Single by Senses Fail

from the album Still Searching
- Released: February 26, 2007
- Recorded: 2006
- Genre: Emo
- Length: 3:07
- Label: Vagrant
- Songwriter(s): James "Buddy" Nielsen, Senses Fail
- Producer(s): Brian McTernan

Senses Fail singles chronology
| "Calling All Cars" (2006) | "Can't Be Saved" (2007) | "Family Tradition" (2008) |

Music video
- "Can't Be Saved" on YouTube

= Can't Be Saved =

2006 single by Senses Fail

"Can't Be Saved" is the second single from Senses Fail's second album, Still Searching. The music video was first introduced through AOL Music on May 22, 2007. The song has been certified gold by the RIAA.

The song is included as a playable track in the video game Guitar Hero III: Legends of Rock.
This song is also included in the hit game Tap Tap Revenge 2 for iPod Touch and iPhone.

The song was later included on Follow Your Bliss: The Best of Senses Fail.

==Music video==
The music video, which revolves around a male high school student, begins with a presumably English teacher handing out a failing grade to the protagonist. Subsequently, he is shown being suspended from his lacrosse team. The video then displays shots of the athlete studying with a fellow student among clips of the athlete's presumed girlfriend and typical friends.
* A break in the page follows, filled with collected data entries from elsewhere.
-- ==== Sys2Proof/Certificates/Slice0/Obligations.lean ====
section
/-! DEFINITION. The statements for the provers. Where a statement rests on one of the spec's own decisions
(92_eei_decisions.md D<n>) its docstring names it. A next state is written `t = { s with … }`: the fields
named may change as the other clauses say, and every field not named is as it was. -/

open Sys2Proof Sys2Proof.Machine

/-! ### Encoding (30_encoding.md) -/

/-- R72, R73: words written out from the encodings decode to their instructions, and the fields of the
word 0xD7A5 are those of 95_test_vectors.md 2.1. -/
def Obligations.SampleWordsDecode : Prop :=
  decodeWord 0x00E0 = .ok .cls ∧ decodeWord 0x00EE = .ok .ret ∧
  decodeWord 0x1234 = .ok (.jp 0x234) ∧ decodeWord 0x3A42 = .ok (.seImm 0xA 0x42) ∧
  decodeWord 0x5120 = .ok (.seReg 1 2) ∧ decodeWord 0x6005 = .ok (.ldImm 0 0x05) ∧
  decodeWord 0x8F25 = .ok (.subReg 0xF 2) ∧ decodeWord 0xB201 = .ok (.jpV0 0x201) ∧
  decodeWord 0xD125 = .ok (.drw 1 2 5) ∧ decodeWord 0xE39E = .ok (.skp 3) ∧
  decodeWord 0xF265 = .ok (.loadRegs 2) ∧ decodeWord 0x5121 = .error (.unsupported 0x5121) ∧
  fieldH 0xD7A5 = 0xD ∧ fieldX 0xD7A5 = 7 ∧ fieldY 0xD7A5 = 0xA ∧ fieldN 0xD7A5 = 5 ∧
  fieldKK 0xD7A5 = 0xA5 ∧ fieldNNN 0xD7A5 = 0x7A5

/-- R71 to R78: decoding the encoded instruction gives it back, for every instruction and operand. -/
def Obligations.DecodeOfEncodeIsIdentity : Prop :=
  ∀ i : Instr, decodeWord (encode i) = .ok i

/-- R72, R79: a word that decodes is the encoding of what it decodes to, so no bit is dropped and no two
words are one instruction. -/
def Obligations.EncodeOfDecodeIsIdentity : Prop :=
  ∀ (w : Word) (i : Instr), decodeWord w = .ok i → encode i = w

/-- R80: "a word `w` selects the row iff `w AND mask = match`; the rows are pairwise disjoint", the row
being that of the instruction decoded. The membership of the 0x8 group is decision D10. -/
def Obligations.WordDecodesToTheRowItSelects : Prop :=
  (∀ (w : Word) (i : Instr), decodeWord w = .ok i → i.row ∈ opcodeMap ∧ i.row.selects w = true) ∧
  (∀ (w : Word) (r : OpcodeRow), r ∈ opcodeMap → r.selects w = true →
    ∃ i, decodeWord w = .ok i ∧ i.row = r) ∧
  opcodeMap.Pairwise fun r r' => ∀ w, ¬(r.selects w = true ∧ r'.selects w = true)

/-- R79: the Unsupported set, field by field (decisions D9, D10). -/
def Obligations.UnsupportedWordsAreExactlyThese : Prop :=
  ∀ w : Word, decodeWord w = .error (.unsupported w) ↔
    (fieldH w = 0x0 ∧ w ≠ 0x00E0 ∧ w ≠ 0x00EE) ∨
    ((fieldH w = 0x5 ∨ fieldH w = 0x9) ∧ fieldN w ≠ 0x0) ∨
    (fieldH w = 0x8 ∧ (8 ≤ (fieldN w).toNat ∧ fieldN w ≠ 0xE)) ∨
    (fieldH w = 0xE ∧ fieldKK w ≠ 0x9E ∧ fieldKK w ≠ 0xA1) ∨
    (fieldH w = 0xF ∧
      fieldKK w ∉ [0x07#8, 0x0A#8, 0x15#8, 0x18#8, 0x1E#8, 0x29#8, 0x33#8, 0x55#8, 0x65#8])

/-- The host's two hooks, for every instruction and state: the decoder reads the table's word as it
reads the instruction's, and the very next step runs the instruction placed. The model's own. -/
def Obligations.PlacedWordIsDecodedAndRuns : Prop :=
  (∀ (w : Word) (i : Instr), decodeTableWord 16 w.toNat = some i ↔ decodeWord w = .ok i) ∧
  ∀ (s : State) (i : Instr),
    step (s.withFetchWord 16 (encode i).toNat) = exec i (s.withFetchWord 16 (encode i).toNat)

/-! ### Fetch and `Step` (20_memory.md, 60_exceptions.md) -/

/-- R54: `w = Mem[pc]*256 + Mem[pc+1]`, the byte at the lower address high. -/
def Obligations.FetchIsBigEndian : Prop :=
  ∀ s : State,
    s.fetchWord.toNat = (s.mem.read s.pc.toNat).toNat * 256 + (s.mem.read (s.pc.toNat + 1)).toNat ∧
    s.fetchWord.extractLsb' 8 8 = s.mem.read s.pc.toNat ∧
    fieldKK s.fetchWord = s.mem.read (s.pc.toNat + 1)

/-- R230: a step runs the decoded instruction. With no event named by the host, the step is `exec` of it
at this very state; with `Step(r)` named, the event is taken, `r` offered before and dropped after. -/
def Obligations.StepRunsTheDecodedInstruction : Prop :=
  ∀ (s : State) (i : Instr), s.loaded = true → s.fault = none → s.pc.toNat ≤ 0xFFE →
    decodeWord s.fetchWord = .ok i →
    (s.env.script = [] → step s = exec i s) ∧
    ∀ r es, s.env.script = .step r :: es →
      step s = onNext State.dropRandom (exec i ((s.takeEvent es).offerRandom r))

/-- R230 ("A no-op step changes no state whatever, `pc` included"), R219: while not loaded, or halted, a
step does nothing. The no-op while halted is decision D8. -/
def Obligations.StepDoesNothingUnlessRunning : Prop :=
  ∀ s : State, s.loaded = false ∨ s.fault ≠ none →
    (s.env.script = [] → step s = .next s) ∧
    ∀ r es, s.env.script = .step r :: es →
      step s = .next { s with env := { s.env with script := es, rnd := none } }

/-- R216, R212, R217: a fetch above 0xFFE and a word of no instruction raise their faults, in that order,
and change nothing else (decisions D6, D8, D9), with no event named by the host and with `Step(r)` named;
the named event is taken from the script and its byte is gone after it. -/
def Obligations.FetchAndDecodeRaiseTheirFaults : Prop :=
  ∀ s : State, s.loaded = true → s.fault = none →
    (0xFFE < s.pc.toNat →
      (s.env.script = [] →
        step s = .next { s with fault := some ⟨.fetchOutOfRange, 0x0000, s.pc⟩ }) ∧
      ∀ r es, s.env.script = .step r :: es →
        step s = .next { s with
          fault := some ⟨.fetchOutOfRange, 0x0000, s.pc⟩
          env := { s.env with script := es, rnd := none } }) ∧
    (s.pc.toNat ≤ 0xFFE → (∀ i, decodeWord s.fetchWord ≠ .ok i) →
      (s.env.script = [] →
        step s = .next { s with fault := some ⟨.unsupportedOpcode, s.fetchWord, s.pc⟩ }) ∧
      ∀ r es, s.env.script = .step r :: es →
        step s = .next { s with
          fault := some ⟨.unsupportedOpcode, s.fetchWord, s.pc⟩
          env := { s.env with script := es, rnd := none } })

/-! ### Reset and the host's other events (60_exceptions.md, 70_reset_and_hazards.md) -/

/-- R36: the state after `Reset`. The source gives `pc`, `loaded`, the place of the font and the empty
stack; the font's bytes (D18) and the zeros (D2, D14) are the spec's decisions. -/
def Obligations.ResetStateIsAsListed : Prop :=
  State.reset.pc = 0x0200 ∧ State.reset.loaded = false ∧ State.reset.fault = none ∧
  State.reset.sp = 0 ∧ State.reset.i = 0 ∧ State.reset.dt = 0 ∧ State.reset.st = 0 ∧
  State.reset.dirty = false ∧ (∀ j, State.reset.getV j = 0) ∧
  (∀ k, State.reset.pressed k = false) ∧ (∀ k, pixelAt State.reset.fb k = false) ∧
  (∀ a, a < 80 → State.reset.mem.read a = Param.font.getD a 0) ∧
  ∀ a, 80 ≤ a → State.reset.mem.read a = 0

/-- R240: `Reset` sets every piece of state to its reset value, whatever it was (decision D1); what the
host has yet to do is the host's. -/
def Obligations.ResetRestoresEverything : Prop :=
  ∀ (s : State) es, s.env.script = .reset :: es →
    step s = .next { State.reset with env := { s.env with script := es } }

/-- R229: `RomWrite` stores its byte while not loaded; `LoadDone` opens the gate; the order of the writes
is irrelevant (equal memories are equal data, so the two states are the same). -/
def Obligations.RomIsLoadedByteByByte : Prop :=
  (∀ (s : State) j b es, s.env.script = .romWrite j b :: es → s.loaded = false → j < 3584 →
    ∃ t, step s = .next t ∧ t = { s with mem := t.mem, env := { s.env with script := es } } ∧
      ∀ a, t.mem.read a = if a = 0x200 + j then b else s.mem.read a) ∧
  (∀ (s : State) es, s.env.script = .loadDone :: es →
    step s = .next { s with loaded := true, env := { s.env with script := es } }) ∧
  ∀ (s : State) j k b c es, MemoryCanonical s → s.loaded = false → j < 3584 → k < 3584 → j ≠ k →
    core.run 2 (s.takeEvent (.romWrite j b :: .romWrite k c :: es)) =
      core.run 2 (s.takeEvent (.romWrite k c :: .romWrite j b :: es))

/-- R241, R242: after `Reset`, the `RomWrite`s of an image and `LoadDone`, the machine stands at 0x200 with
the image in memory, and the first two bytes of the image are the first instruction. -/
def Obligations.LoadedProgramStartsAtItsFirstWord : Prop :=
  ∀ (s : State) (image : List Byte) es, image.length ≤ 3584 →
    s.env.script = loadScript image ++ es →
    ∃ t, core.run (image.length + 2) s = .next t ∧ t.loaded = true ∧ t.fault = none ∧
      t.pc = 0x0200 ∧ t.env.script = es ∧
      (∀ j (h : j < image.length), t.mem.read (0x200 + j) = image[j]) ∧
      ∀ hi lo rest, image = hi :: lo :: rest → t.fetchWord = wordOfBytes hi lo

/-- R224, R225: a tick takes one from each timer above zero, and emits `SoundZero` exactly when the sound
timer goes from 1 to 0. Neither `loaded` nor `fault` gates it (decision D21). -/
def Obligations.TimerTickCountsDown : Prop :=
  ∀ (s : State) es, s.env.script = .timerTick :: es →
    ∃ t, step s = .next t ∧
      t = { s with
        dt := t.dt, st := t.st
        env := { s.env with
          script := es, soundZeros := s.env.soundZeros + if s.st = 1 then 1 else 0 } } ∧
      t.dt.toNat = s.dt.toNat - 1 ∧ t.st.toNat = s.st.toNat - 1

/-- R224, 95_test_vectors.md S9: `k` ticks take each timer to its value less `k`, never below zero, and
emit `SoundZero` once if the sound timer runs out in them (decision D21). -/
def Obligations.TicksRunTheTimersOut : Prop :=
  ∀ (s : State) (k : Nat) es, s.env.script = List.replicate k .timerTick ++ es →
    ∃ t, core.run k s = .next t ∧ t.dt.toNat = s.dt.toNat - k ∧ t.st.toNat = s.st.toNat - k ∧
      t.env.soundZeros =
        s.env.soundZeros + (if 0 < s.st.toNat ∧ s.st.toNat ≤ k then 1 else 0) ∧
      t = { s with
        dt := t.dt, st := t.st
        env := { s.env with script := es, soundZeros := t.env.soundZeros } }

/-- R226, R227: `SampleKeys` overwrites the key table and `FrameAck` clears `dirty`, and nothing else
(decisions D14, D22). -/
def Obligations.SampleKeysAndFrameAckDoJustThat : Prop :=
  (∀ (s : State) keys es, s.env.script = .sampleKeys keys :: es →
    step s = .next { s with keys := keys, env := { s.env with script := es } }) ∧
  ∀ (s : State) es, s.env.script = .frameAck :: es →
    step s = .next { s with dirty := false, env := { s.env with script := es } }

/-! ### Control transfer (40_control_transfer.md) -/

/-- R101, R103: the two jumps write `pc` and nothing else; a target above 0xFFE cannot be fetched. -/
def Obligations.JumpsGoToTheirTargets : Prop :=
  ∀ (nnn : Addr) (s : State),
    (∃ t, exec (.jp nnn) s = .next t ∧ t = { s with pc := t.pc } ∧ t.pc.toNat = nnn.toNat ∧
      (t.canFetch = false ↔ nnn = 0xFFF)) ∧
    ∃ t, exec (.jpV0 nnn) s = .next t ∧ t = { s with pc := t.pc } ∧
      t.pc.toNat = nnn.toNat + (s.getV 0).toNat ∧
      (t.canFetch = false ↔ 0xFFE < nnn.toNat + (s.getV 0).toNat)

/-- R102, R100: a call with room pushes the address after it and jumps; a return with something to pop
goes to it. The bound of 16 is decision D3. -/
def Obligations.CallPushesAndReturnPops : Prop :=
  (∀ (nnn : Addr) (s : State), s.sp < 16 →
    ∃ t, exec (.call nnn) s = .next t ∧ t.pc.toNat = nnn.toNat ∧
      t = { s with stack := s.stack ++ [s.pc + 2#16], pc := t.pc }) ∧
  ∀ (s : State) (rest : List Word) (target : Word), s.stack = rest ++ [target] →
    exec .ret s = .next { s with stack := rest, pc := target }

/-- 95_test_vectors.md S6, R102: whatever happens after a call, a return made with the stack as the call
left it resumes after the call, with the stack as it was before. Decision D3 for the bound. -/
def Obligations.ReturnResumesAfterTheCall : Prop :=
  ∀ (nnn : Addr) (s : State), s.sp < 16 →
    ∃ t, exec (.call nnn) s = .next t ∧
      ∀ u : State, u.stack = t.stack →
        exec .ret u = .next { u with stack := s.stack, pc := s.pc + 2#16 }

/-! ### Conditional skips (41_conditional_skip.md, 46_keys_timers.md) -/

/-- R121 to R124: a skip writes `pc` alone, 4 further if its condition holds, else 2. -/
def Obligations.RegisterSkipsTestEquality : Prop :=
  ∀ (x y : Reg) (kk : Byte) (s : State),
    exec (.seImm x kk) s =
      .next { s with pc := if s.getV x = kk then s.pc + 4#16 else s.pc + 2#16 } ∧
    exec (.sneImm x kk) s =
      .next { s with pc := if s.getV x ≠ kk then s.pc + 4#16 else s.pc + 2#16 } ∧
    exec (.seReg x y) s =
      .next { s with pc := if s.getV x = s.getV y then s.pc + 4#16 else s.pc + 2#16 } ∧
    exec (.sneReg x y) s =
      .next { s with pc := if s.getV x ≠ s.getV y then s.pc + 4#16 else s.pc + 2#16 }

/-- R190, R191: `Ex9E` skips iff the key is pressed, `ExA1` iff not; `V[x]` above 15 names no key, which
is not pressed (decision D16). -/
def Obligations.KeySkipsTestTheKey : Prop :=
  ∀ (x : Reg) (s : State),
    (∀ h : (s.getV x).toNat < 16, s.keys[(s.getV x).toNat] = true →
      exec (.skp x) s = .next { s with pc := s.pc + 4#16 } ∧
      exec (.sknp x) s = .next { s with pc := s.pc + 2#16 }) ∧
    ((∀ h : (s.getV x).toNat < 16, s.keys[(s.getV x).toNat] = false) →
      exec (.skp x) s = .next { s with pc := s.pc + 2#16 } ∧
      exec (.sknp x) s = .next { s with pc := s.pc + 4#16 })

/-! ### Immediate loads (42_immediate.md) -/

/-- R130, R131: load and add of an immediate, with no flag even when the sum exceeds 255. -/
def Obligations.ImmediatesAreLoadedAndAdded : Prop :=
  ∀ (x : Reg) (kk : Byte) (s : State),
    (∃ t, exec (.ldImm x kk) s = .next t ∧ t = { s with v := t.v, pc := s.pc + 2#16 } ∧
      t.getV x = kk ∧ ∀ j, j ≠ x → t.getV j = s.getV j) ∧
    ∃ t, exec (.addImm x kk) s = .next t ∧ t = { s with v := t.v, pc := s.pc + 2#16 } ∧
      (t.getV x).toNat = ((s.getV x).toNat + kk.toNat) % 256 ∧ ∀ j, j ≠ x → t.getV j = s.getV j

/-- R132: `V[x]` takes the random byte masked by `kk`, one draw. It holds for every byte: the one the
`Step` names, and the free value where it names none (the model's choice, log entry 3; decision D27). -/
def Obligations.RandomByteIsMasked : Prop :=
  ∀ (x : Reg) (kk : Byte) (s : State),
    ∃ t, exec (.rnd x kk) s = .next t ∧
      t = { s with
        v := t.v, pc := s.pc + 2#16
        env := { s.env with rnd := none, draws := s.env.draws + 1 } } ∧
      (∀ r, s.env.rnd = some r → t.getV x = r &&& kk) ∧
      (s.env.rnd = none → t.getV x = Config.freeByte s.env.draws &&& kk) ∧
      ∀ j, j ≠ x → t.getV j = s.getV j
The athlete begins to warm up to his student tutor, also male, despite social boundaries and the next paper handed to the protagonist displays a grade of "B+". The video concludes with a beach bonfire party, where the athlete and his student tutor are shown kissing each other in a secluded location.

The video was filmed at Canyon Crest Academy, a high school in San Diego, California.

==Certifications==

| Region | Certification | Certified units/sales |
| United States (RIAA) | Gold | 500,000^{‡} |
^{‡} Sales+streaming figures based on certification alone.